@[simp] theorem State.updPort_rest (s : State) (n : Ch) (f : Port → Port) :
    (State.updPort s n f).pending = s.pending ∧
    (State.updPort s n f).time = s.time ∧
    (State.updPort s n f).freeCtr = s.freeCtr ∧
    (State.updPort s n f).outbox = s.outbox ∧
    (State.updPort s n f).regs = s.regs ∧
    (State.updPort s n f).evt = s.evt ∧
    (State.updPort s n f).plat = s.plat ∧
    (State.updPort s n f).keeper = s.keeper ∧
    (State.updPort s n f).cellar = s.cellar ∧
    (State.updPort s n f).press = s.press ∧
    (State.updPort s n f).vault = s.vault ∧
    (State.updPort s n f).ctl = s.ctl ∧
    (State.updPort s n f).cntr = s.cntr ∧
    (State.updPort s n f).tlm = s.tlm ∧
    (State.updPort s n f).wd0 = s.wd0 ∧
    (State.updPort s n f).clk = s.clk ∧
    (State.updPort s n f).host = s.host ∧
    (State.updPort s n f).ident = s.ident ∧
    (State.updPort s n f).sealing = s.sealing ∧
    (State.updPort s n f).crypt = s.crypt ∧
    (State.updPort s n f).life = s.life ∧
    (State.updPort s n f).side = s.side ∧
    (State.updPort s n f).aux = s.aux ∧
    (State.updPort s n f).cfg = s.cfg ∧
    (State.updPort s n f).sticky = s.sticky ∧
    (State.updPort s n f).view = s.view ∧
    (State.updPort s n f).powered = s.powered ∧
    (State.updPort s n f).agt = s.agt ∧
    (State.updPort s n f).cask = s.cask := by
  have h := State.updPort_keeps s n f
  exact ⟨h .pending (by decide), h .time (by decide), h .freeCtr (by decide), h .outbox (by decide), h .regs (by decide), h .evt (by decide), h .plat (by decide), h .keeper (by decide), h .cellar (by decide), h .press (by decide), h .vault (by decide), h .ctl (by decide), h .cntr (by decide), h .tlm (by decide), h .wd0 (by decide), h .clk (by decide), h .host (by decide), h .ident (by decide), h .sealing (by decide), h .crypt (by decide), h .life (by decide), h .side (by decide), h .aux (by decide), State.cfg_of (h .regs (by decide)), State.sticky_of (h .regs (by decide)), State.view_of (h .regs (by decide)), State.powered_of (h .plat (by decide)), State.agt_of (h .ctl (by decide)), State.cask_of (h .crypt (by decide))⟩

@[simp] theorem State.cntNat_rest (s : State) (n : Nat) (code : Nat) (k : Nat) :
    (State.cntNat s n code k).pending = s.pending ∧
    (State.cntNat s n code k).time = s.time ∧
    (State.cntNat s n code k).freeCtr = s.freeCtr ∧
    (State.cntNat s n code k).outbox = s.outbox ∧
    (State.cntNat s n code k).regs = s.regs ∧
    (State.cntNat s n code k).plat = s.plat ∧
    (State.cntNat s n code k).keeper = s.keeper ∧
    (State.cntNat s n code k).chs = s.chs ∧
    (State.cntNat s n code k).cellar = s.cellar ∧
    (State.cntNat s n code k).press = s.press ∧
    (State.cntNat s n code k).vault = s.vault ∧
    (State.cntNat s n code k).ctl = s.ctl ∧
    (State.cntNat s n code k).tlm = s.tlm ∧
    (State.cntNat s n code k).wd0 = s.wd0 ∧
    (State.cntNat s n code k).clk = s.clk ∧
    (State.cntNat s n code k).host = s.host ∧
    (State.cntNat s n code k).ident = s.ident ∧
    (State.cntNat s n code k).sealing = s.sealing ∧
    (State.cntNat s n code k).crypt = s.crypt ∧
    (State.cntNat s n code k).life = s.life ∧
    (State.cntNat s n code k).side = s.side ∧
    (State.cntNat s n code k).aux = s.aux ∧
    (State.cntNat s n code k).chan = s.chan ∧
    (State.cntNat s n code k).cfg = s.cfg ∧
    (State.cntNat s n code k).sticky = s.sticky ∧
    (State.cntNat s n code k).view = s.view ∧
    (State.cntNat s n code k).powered = s.powered ∧
    (State.cntNat s n code k).agt = s.agt ∧
    (State.cntNat s n code k).cask = s.cask := by
  have h := State.cntNat_keeps s n code k
  exact ⟨h .pending (by decide), h .time (by decide), h .freeCtr (by decide), h .outbox (by decide), h .regs (by decide), h .plat (by decide), h .keeper (by decide), h .chs (by decide), h .cellar (by decide), h .press (by decide), h .vault (by decide), h .ctl (by decide), h .tlm (by decide), h .wd0 (by decide), h .clk (by decide), h .host (by decide), h .ident (by decide), h .sealing (by decide), h .crypt (by decide), h .life (by decide), h .side (by decide), h .aux (by decide), State.chan_of (h .chs (by decide)), State.cfg_of (h .regs (by decide)), State.sticky_of (h .regs (by decide)), State.view_of (h .regs (by decide)), State.powered_of (h .plat (by decide)), State.agt_of (h .ctl (by decide)), State.cask_of (h .crypt (by decide))⟩

@[simp] theorem State.cnt_rest (s : State) (n : Ch) (code : Nat) (k : Nat) :
    (State.cnt s n code k).pending = s.pending ∧
    (State.cnt s n code k).time = s.time ∧
    (State.cnt s n code k).freeCtr = s.freeCtr ∧
    (State.cnt s n code k).outbox = s.outbox ∧
    (State.cnt s n code k).regs = s.regs ∧
    (State.cnt s n code k).plat = s.plat ∧
    (State.cnt s n code k).keeper = s.keeper ∧
    (State.cnt s n code k).chs = s.chs ∧
    (State.cnt s n code k).cellar = s.cellar ∧
    (State.cnt s n code k).press = s.press ∧
    (State.cnt s n code k).vault = s.vault ∧
    (State.cnt s n code k).ctl = s.ctl ∧
    (State.cnt s n code k).tlm = s.tlm ∧
    (State.cnt s n code k).wd0 = s.wd0 ∧
    (State.cnt s n code k).clk = s.clk ∧
    (State.cnt s n code k).host = s.host ∧
    (State.cnt s n code k).ident = s.ident ∧
    (State.cnt s n code k).sealing = s.sealing ∧
    (State.cnt s n code k).crypt = s.crypt ∧
    (State.cnt s n code k).life = s.life ∧
    (State.cnt s n code k).side = s.side ∧
    (State.cnt s n code k).aux = s.aux ∧
    (State.cnt s n code k).chan = s.chan ∧
    (State.cnt s n code k).cfg = s.cfg ∧
    (State.cnt s n code k).sticky = s.sticky ∧
    (State.cnt s n code k).view = s.view ∧
    (State.cnt s n code k).powered = s.powered ∧
    (State.cnt s n code k).agt = s.agt ∧
    (State.cnt s n code k).cask = s.cask := by
  have h := State.cnt_keeps s n code k
  exact ⟨h .pending (by decide), h .time (by decide), h .freeCtr (by decide), h .outbox (by decide), h .regs (by decide), h .plat (by decide), h .keeper (by decide), h .chs (by decide), h .cellar (by decide), h .press (by decide), h .vault (by decide), h .ctl (by decide), h .tlm (by decide), h .wd0 (by decide), h .clk (by decide), h .host (by decide), h .ident (by decide), h .sealing (by decide), h .crypt (by decide), h .life (by decide), h .side (by decide), h .aux (by decide), State.chan_of (h .chs (by decide)), State.cfg_of (h .regs (by decide)), State.sticky_of (h .regs (by decide)), State.view_of (h .regs (by decide)), State.powered_of (h .plat (by decide)), State.agt_of (h .ctl (by decide)), State.cask_of (h .crypt (by decide))⟩

@[simp] theorem State.setCfg_rest (s : State) (key : Nat) (v : Word) :
    (State.setCfg s key v).pending = s.pending ∧
    (State.setCfg s key v).time = s.time ∧
    (State.setCfg s key v).freeCtr = s.freeCtr ∧
    (State.setCfg s key v).outbox = s.outbox ∧
    (State.setCfg s key v).evt = s.evt ∧
    (State.setCfg s key v).plat = s.plat ∧
    (State.setCfg s key v).keeper = s.keeper ∧
    (State.setCfg s key v).chs = s.chs ∧
    (State.setCfg s key v).cellar = s.cellar ∧
    (State.setCfg s key v).press = s.press ∧
    (State.setCfg s key v).vault = s.vault ∧
    (State.setCfg s key v).ctl = s.ctl ∧
    (State.setCfg s key v).cntr = s.cntr ∧
    (State.setCfg s key v).tlm = s.tlm ∧
    (State.setCfg s key v).wd0 = s.wd0 ∧
    (State.setCfg s key v).clk = s.clk ∧
    (State.setCfg s key v).host = s.host ∧
    (State.setCfg s key v).ident = s.ident ∧
    (State.setCfg s key v).sealing = s.sealing ∧
    (State.setCfg s key v).crypt = s.crypt ∧
    (State.setCfg s key v).life = s.life ∧
    (State.setCfg s key v).side = s.side ∧
    (State.setCfg s key v).aux = s.aux ∧
    (State.setCfg s key v).chan = s.chan ∧
    (State.setCfg s key v).powered = s.powered ∧
    (State.setCfg s key v).agt = s.agt ∧
    (State.setCfg s key v).cask = s.cask := by
  have h := State.setCfg_keeps s key v
  exact ⟨h .pending (by decide), h .time (by decide), h .freeCtr (by decide), h .outbox (by decide), h .evt (by decide), h .plat (by decide), h .keeper (by decide), h .chs (by decide), h .cellar (by decide), h .press (by decide), h .vault (by decide), h .ctl (by decide), h .cntr (by decide), h .tlm (by decide), h .wd0 (by decide), h .clk (by decide), h .host (by decide), h .ident (by decide), h .sealing (by decide), h .crypt (by decide), h .life (by decide), h .side (by decide), h .aux (by decide), State.chan_of (h .chs (by decide)), State.powered_of (h .plat (by decide)), State.agt_of (h .ctl (by decide)), State.cask_of (h .crypt (by decide))⟩

@[simp] theorem State.platChange_rest (s : State) :
    (State.platChange s).pending = s.pending ∧
    (State.platChange s).time = s.time ∧
    (State.platChange s).freeCtr = s.freeCtr ∧
    (State.platChange s).outbox = s.outbox ∧
    (State.platChange s).regs = s.regs ∧
    (State.platChange s).evt = s.evt ∧
    (State.platChange s).plat = s.plat ∧
    (State.platChange s).keeper = s.keeper ∧
    (State.platChange s).chs = s.chs ∧
    (State.platChange s).cellar = s.cellar ∧
    (State.platChange s).press = s.press ∧
    (State.platChange s).vault = s.vault ∧
    (State.platChange s).ctl = s.ctl ∧
    (State.platChange s).cntr = s.cntr ∧
    (State.platChange s).tlm = s.tlm ∧
    (State.platChange s).wd0 = s.wd0 ∧
    (State.platChange s).clk = s.clk ∧
    (State.platChange s).host = s.host ∧
    (State.platChange s).sealing = s.sealing ∧
    (State.platChange s).crypt = s.crypt ∧
    (State.platChange s).life = s.life ∧
    (State.platChange s).side = s.side ∧
    (State.platChange s).aux = s.aux ∧
    (State.platChange s).chan = s.chan ∧
    (State.platChange s).cfg = s.cfg ∧
    (State.platChange s).sticky = s.sticky ∧
    (State.platChange s).view = s.view ∧
    (State.platChange s).powered = s.powered ∧
    (State.platChange s).agt = s.agt ∧
    (State.platChange s).cask = s.cask := by
  have h := State.platChange_keeps s
  exact ⟨h .pending (by decide), h .time (by decide), h .freeCtr (by decide), h .outbox (by decide), h .regs (by decide), h .evt (by decide), h .plat (by decide), h .keeper (by decide), h .chs (by decide), h .cellar (by decide), h .press (by decide), h .vault (by decide), h .ctl (by decide), h .cntr (by decide), h .tlm (by decide), h .wd0 (by decide), h .clk (by decide), h .host (by decide), h .sealing (by decide), h .crypt (by decide), h .life (by decide), h .side (by decide), h .aux (by decide), State.chan_of (h .chs (by decide)), State.cfg_of (h .regs (by decide)), State.sticky_of (h .regs (by decide)), State.view_of (h .regs (by decide)), State.powered_of (h .plat (by decide)), State.agt_of (h .ctl (by decide)), State.cask_of (h .crypt (by decide))⟩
* * * * * * *
# Assignment
The lines you need are those holding the word "have"; copy each of them from the material above.

# Problem solution
  have h := State.updPort_keeps s n f
  have h := State.cntNat_keeps s n code k
  have h := State.cnt_keeps s n code k
  have h := State.setCfg_keeps s key v
  have h := State.platChange_keeps s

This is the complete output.